-- ==== Sys2Proof/Laws/Operands.lean ====
section
/-! SUPPORT. What a load can do, once: it answers the bytes of its whole range, or the lowest address of it that cannot be
read; and the laws of `littleEndian` and `decimalValue`. -/

namespace Sys2Proof.Machine

theorem wireAddr_lt (p : Params) (h : p.aw ≤ 64) (a : Nat) : (wireAddr p a).toNat < 2 ^ p.aw := by
  have h1 : a % 2 ^ p.aw < 2 ^ p.aw := Nat.mod_lt _ (by positivity)
  have h2 : 2 ^ p.aw ≤ 2 ^ 64 := Nat.pow_le_pow_right (by norm_num) h
  simp only [wireAddr, BitVec.toNat_ofNat]
  rw [Nat.mod_eq_of_lt (by omega)]
  exact h1

/-- The tail of a range of readable bytes is readable. -/
theorem State.Readable.tail {s : State} {a n : Nat} (h : s.Readable a (n + 1)) : s.Readable (a + 1) n := by
  intro k hk
  have := h (k + 1) (by omega)
  rwa [show a + (k + 1) = a + 1 + k by omega] at this

theorem State.Readable.mono {s : State} {a n m : Nat} (h : s.Readable a n) (hm : m ≤ n) : s.Readable a m :=
  fun k hk => h k (by omega)

theorem State.Readable.shift {s : State} {a n m k : Nat} (h : s.Readable a n) (hm : k + m ≤ n) : s.Readable (a + k) m := by
  intro j hj
  have := h (k + j) (by omega)
  rwa [show a + (k + j) = a + k + j by omega] at this

theorem bytesAt_congr {s t : State} (h : ∀ x, s.readByte x = t.readByte x) (a n : Nat) : bytesAt s a n = bytesAt t a n := by
  simp [bytesAt, h]

/-- A readable byte in front of a range of bytes. -/
theorem bytesAt_succ {s : State} {a n : Nat} {b : Byte} (h : s.readByte a = some b) :
    bytesAt s a (n + 1) = b :: bytesAt s (a + 1) n := by
  rw [bytesAt, List.range_succ_eq_map, List.filterMap_cons_some (b := b) (by simpa using h), List.filterMap_map]
  congr 1
  refine List.filterMap_congr fun k _ => ?_
  simp only [Function.comp_apply]
  congr 1; omega

theorem bytesAt_zero (s : State) (a : Nat) : bytesAt s a 0 = [] := rfl

theorem bytesAt_add {s : State} {a n m : Nat} : bytesAt s a (n + m) = bytesAt s a n ++ bytesAt s (a + n) m := by
  rw [bytesAt, List.range_add, List.filterMap_append, List.filterMap_map]
  simp only [bytesAt]
  congr 1
  refine List.filterMap_congr fun k _ => ?_
  simp only [Function.comp_apply]
  congr 1; omega

theorem bytesAt_length {s : State} {a n : Nat} (h : s.Readable a n) : (bytesAt s a n).length = n := by
  induction n generalizing a with
  | zero => rfl
  | succ n ih =>
    obtain ⟨b, hb⟩ := Option.isSome_iff_exists.1 (h 0 (by omega))
    rw [bytesAt_succ (by simpa using hb), List.length_cons, ih h.tail]

/-- The bytes a state holds at an address are the bytes a command consumes there. -/
theorem State.Holds.bytesAt {s : State} {a : Nat} {bs : List Byte} (h : s.Holds a bs) :
    bytesAt s a bs.length = bs := by
  induction bs generalizing a with
  | nil => rfl
  | cons b bs ih =>
    have hb := h 0 (by simp)
    rw [List.length_cons, bytesAt_succ (b := b) (by simpa using hb), ih]
    intro k hk
    have := h (k + 1) (by simpa using hk)
    rwa [show a + (k + 1) = a + 1 + k by omega] at this

theorem State.Holds.readable {s : State} {a : Nat} {bs : List Byte} (h : s.Holds a bs) : s.Readable a bs.length := by
  intro k hk
  rw [h k hk]; rfl

/-- A load of a readable range answers its bytes. -/
theorem readBytes_ok {s : State} {a n : Nat} (h : s.Readable a n) : readBytes s a n = .ok (bytesAt s a n) := by
  induction n generalizing a with
  | zero => rfl
  | succ n ih =>
    obtain ⟨b, hb⟩ := Option.isSome_iff_exists.1 (h 0 (by omega))
    rw [bytesAt_succ (by simpa using hb), readBytes, show s.readByte a = some b by simpa using hb, ih h.tail]

/-- A load answers the lowest address that cannot be read (R51, R57). -/
theorem readBytes_error {s : State} {a n k : Nat} (h : s.FirstUnreadable a n k) : readBytes s a n = .error (a + k) := by
  obtain ⟨hk, hnone, hbelow⟩ := h
  induction n generalizing a k with
  | zero => omega
  | succ n ih =>
    cases k with
    | zero => rw [readBytes, show s.readByte a = none by simpa using hnone]; rfl
    | succ k =>
      obtain ⟨b, hb⟩ := Option.isSome_iff_exists.1 (hbelow 0 (by omega))
      have := ih (a := a + 1) (k := k) (by omega) (by rwa [show a + 1 + k = a + (k + 1) by omega]) hbelow.tail
      rw [readBytes, show s.readByte a = some b by simpa using hb, this]
      simp only [Except.error.injEq]; omega

/-- A range is readable, or one of its addresses is the lowest that is not. -/
theorem readable_or_first (s : State) (a n : Nat) : s.Readable a n ∨ ∃ k, s.FirstUnreadable a n k := by
  induction n with
  | zero => exact .inl fun k hk => by omega
  | succ n ih =>
    rcases ih with h | ⟨k, hk, h⟩
    · cases hb : s.readByte (a + n) with
      | none => exact .inr ⟨n, by omega, hb, h⟩
      | some b =>
        refine .inl fun k hk => ?_
        rcases Nat.lt_succ_iff_lt_or_eq.1 hk with h' | rfl
        · exact h k h'
        · rw [hb]; rfl
    · exact .inr ⟨k, by omega, h⟩

theorem memRead_ok {s : State} {a n : Nat} (h : s.Readable a n) : memRead s a n = .ok (littleEndian (bytesAt s a n)) := by
  rw [memRead, readBytes_ok h]

theorem memRead_error {s : State} {a n k : Nat} (h : s.FirstUnreadable a n k) : memRead s a n = .error (a + k) := by
  rw [memRead, readBytes_error h]

/-- The bytes a load consumes, one by one. -/
theorem bytesAt_getElem {s : State} {a n : Nat} (hr : s.Readable a n) {i : Nat} (hi : i < (bytesAt s a n).length) :
    s.readByte (a + i) = some (bytesAt s a n)[i] := by
  induction n generalizing a i with
  | zero => simp [bytesAt_zero] at hi
  | succ n ih =>
    obtain ⟨b, hb⟩ := Option.isSome_iff_exists.1 (hr 0 (by omega))
    rw [Nat.add_zero] at hb
    simp only [bytesAt_succ hb, List.length_cons] at hi ⊢
    cases i with
    | zero => simpa using hb
    | succ i =>
      rw [List.getElem_cons_succ, ← ih hr.tail (by omega), Nat.add_assoc, Nat.add_comm 1]

/-- A load does not depend on the tier. -/
@[simp] theorem memRead_withTier (s : State) (tier : Tier) (a n : Nat) : memRead (s.withTier tier) a n = memRead s a n := by
  have h : ∀ n a, readBytes (s.withTier tier) a n = readBytes s a n := fun n => by
    induction n with
    | zero => exact fun _ => rfl
    | succ n ih => intro a; simp only [readBytes, ih]; rfl
  simp only [memRead, h]

theorem littleEndian_lt (bs : List Byte) : littleEndian bs < 2 ^ (8 * bs.length) := by
  induction bs with
  | nil => simp [littleEndian]
  | cons b bs ih =>
    have := b.isLt
    rw [littleEndian, List.length_cons, show 8 * (bs.length + 1) = 8 + 8 * bs.length by ring, Nat.pow_add]
    have h2 : littleEndian bs + 1 ≤ 2 ^ (8 * bs.length) := ih
    have h3 := Nat.mul_le_mul_left (2 ^ 8) h2
    omega

theorem allDigits_cons (b : Byte) (bs : List Byte) : allDigits (b :: bs) = (isDigit b && allDigits bs) := rfl

theorem allDigits_append (bs cs : List Byte) : allDigits (bs ++ cs) = (allDigits bs && allDigits cs) := by
  simp [allDigits]

theorem isDigit_iff {b : Byte} : isDigit b = true ↔ 48 ≤ b.toNat ∧ b.toNat ≤ 57 := by
  simp [isDigit]

/-- "decimalValue(xs ++ ys) = decimalValue(xs) * 10^|ys| + decimalValue(ys)" (R184). -/
theorem decimalValue_append (bs cs : List Byte) :
    decimalValue (bs ++ cs) = decimalValue bs * 10 ^ cs.length + decimalValue cs := by
  induction bs with
  | nil => simp [decimalValue]
  | cons b bs ih =>
    simp only [List.cons_append, decimalValue, ih, List.length_append, Nat.pow_add]
    ring

/-- A string of `n` digits is worth at most `10^n - 1` (R10). -/
theorem decimalValue_lt {bs : List Byte} (h : allDigits bs = true) : decimalValue bs < 10 ^ bs.length := by
  induction bs with
  | nil => simp [decimalValue]
  | cons b bs ih =>
    rw [allDigits_cons, Bool.and_eq_true, isDigit_iff] at h
    have h1 := ih h.2
    have h2 : (b.toNat - 48) * 10 ^ bs.length ≤ 9 * 10 ^ bs.length := Nat.mul_le_mul_right _ (by omega)
    rw [decimalValue, List.length_cons, Nat.pow_succ]
    omega

/-- Reading the low nibble of a digit byte gives the digit. -/
theorem digit_nibble {b : Byte} (h : isDigit b = true) : b.toNat % 16 = b.toNat - 48 := by
  rw [isDigit_iff] at h; omega

end Sys2Proof.Machine
end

******

Description of the task: From the material above, please return each line containing "memRead".

Solved exercise:
theorem memRead_ok {s : State} {a n : Nat} (h : s.Readable a n) : memRead s a n = .ok (littleEndian (bytesAt s a n)) := by
  rw [memRead, readBytes_ok h]
theorem memRead_error {s : State} {a n k : Nat} (h : s.FirstUnreadable a n k) : memRead s a n = .error (a + k) := by
  rw [memRead, readBytes_error h]
@[simp] theorem memRead_withTier (s : State) (tier : Tier) (a n : Nat) : memRead (s.withTier tier) a n = memRead s a n := by
  simp only [memRead, h]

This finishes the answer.